Entries provided:
theorem State.showFollowing_fr {F : Nat} {r0 : State} (s : State) (n : Lane) (h0 : Frame F r0 s)
    (hF : F &&& 1 = 1 := by first | decide | exact sub_of (by assumption) (by decide)) : Frame F r0
    (State.showFollowing s n) := by
  unfold State.showFollowing
  with_reducible repeat' first | assumption | exact sub_of hF (by decide) | apply State.setB_fr

theorem State.rxdEnter_fr {F : Nat} {r0 : State} (s : State) (n : Lane) (st : Nat) (h0 : Frame F r0 s)
    (hF : F &&& 65 = 65 := by first | decide | exact sub_of (by assumption) (by decide)) : Frame F r0 (State.rxdEnter
    s n st) := by
  unfold State.rxdEnter
  with_reducible repeat' first
    | assumption | intro _ | exact Frame.refl _ | subst x
    | (extract_lets +onlyGivenNames x; first | (have hx : Frame F r0 x := ?_; clear_value x) | (have hx : Frame F r0 x.1 := ?_; clear_value x) | (have hf := fun a => x a; clear hf) | (have hf : CiphState := x; clear hf) | (have hf : SecState := x; clear hf) | (have hf : LevelSeq := x; clear hf) | (have hf : CstState := x; clear hf) | clear_value x)
    | apply ite_fr | apply State.set_fr | apply State.setB_fr | apply State.setNat_fr | apply State.modRxd_fr
    | apply State.showOwner_fr | dsimp only | split | exact sub_of hF (by decide)

theorem State.followTurn_fr {F : Nat} {r0 : State} (s before : State) (n : Lane) (h0 : Frame F r0 s)
    (hF : F &&& 46157713 = 46157713 := by first | decide | exact sub_of (by assumption) (by decide)) : Frame F r0
    (State.followTurn s before n) := by
  unfold State.followTurn
  with_reducible repeat' first
    | assumption | intro _ | exact Frame.refl _ | subst x
    | (extract_lets +onlyGivenNames x; first | (have hx : Frame F r0 x := ?_; clear_value x) | (have hx : Frame F r0 x.1 := ?_; clear_value x) | (have hf := fun a => x a; clear hf) | (have hf : CiphState := x; clear hf) | (have hf : SecState := x; clear hf) | (have hf : LevelSeq := x; clear hf) | (have hf : CstState := x; clear hf) | clear_value x)
    | apply ite_fr | apply State.rxFmtTurn_fr | apply State.touch_fr | apply State.familyTurn_fr
    | apply State.kscFollow_fr | apply State.showFollowing_fr | dsimp only | split | exact sub_of hF (by decide)

theorem State.latchLoMode_fr {F : Nat} {r0 : State} (s : State) (n : Lane) (h0 : Frame F r0 s)
    (hF : F &&& 65 = 65 := by first | decide | exact sub_of (by assumption) (by decide)) : Frame F r0
    (State.latchLoMode s n) := by
  unfold State.latchLoMode
  with_reducible repeat' first
    | assumption | intro _ | exact Frame.refl _ | subst x
    | (extract_lets +onlyGivenNames x; first | (have hx : Frame F r0 x := ?_; clear_value x) | (have hx : Frame F r0 x.1 := ?_; clear_value x) | (have hf := fun a => x a; clear hf) | (have hf : CiphState := x; clear hf) | (have hf : SecState := x; clear hf) | (have hf : LevelSeq := x; clear hf) | (have hf : CstState := x; clear hf) | clear_value x)
    | apply ite_fr | apply State.modRxd_fr | apply State.showOwner_fr | dsimp only | split
    | exact sub_of hF (by decide)

theorem State.latchKsAssist_fr {F : Nat} {r0 : State} (s : State) (n : Lane) (h0 : Frame F r0 s)
    (hF : F &&& 65 = 65 := by first | decide | exact sub_of (by assumption) (by decide)) : Frame F r0
    (State.latchKsAssist s n) := by
  unfold State.latchKsAssist
  with_reducible repeat' first
    | assumption | intro _ | exact Frame.refl _ | subst x
    | (extract_lets +onlyGivenNames x; first | (have hx : Frame F r0 x := ?_; clear_value x) | (have hx : Frame F r0 x.1 := ?_; clear_value x) | (have hf := fun a => x a; clear hf) | (have hf : CiphState := x; clear hf) | (have hf : SecState := x; clear hf) | (have hf : LevelSeq := x; clear hf) | (have hf : CstState := x; clear hf) | clear_value x)
    | apply ite_fr | apply State.modRxd_fr | apply State.showOwner_fr | dsimp only | split
    | exact sub_of hF (by decide)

Your instructions: Start at the first line of the entries and stop at the line with "with_reducible repeat' first |". Retype each of those lines exactly, both ends included.

Response to the exercise:
theorem State.showFollowing_fr {F : Nat} {r0 : State} (s : State) (n : Lane) (h0 : Frame F r0 s)
    (hF : F &&& 1 = 1 := by first | decide | exact sub_of (by assumption) (by decide)) : Frame F r0
    (State.showFollowing s n) := by
  unfold State.showFollowing
  with_reducible repeat' first | assumption | exact sub_of hF (by decide) | apply State.setB_fr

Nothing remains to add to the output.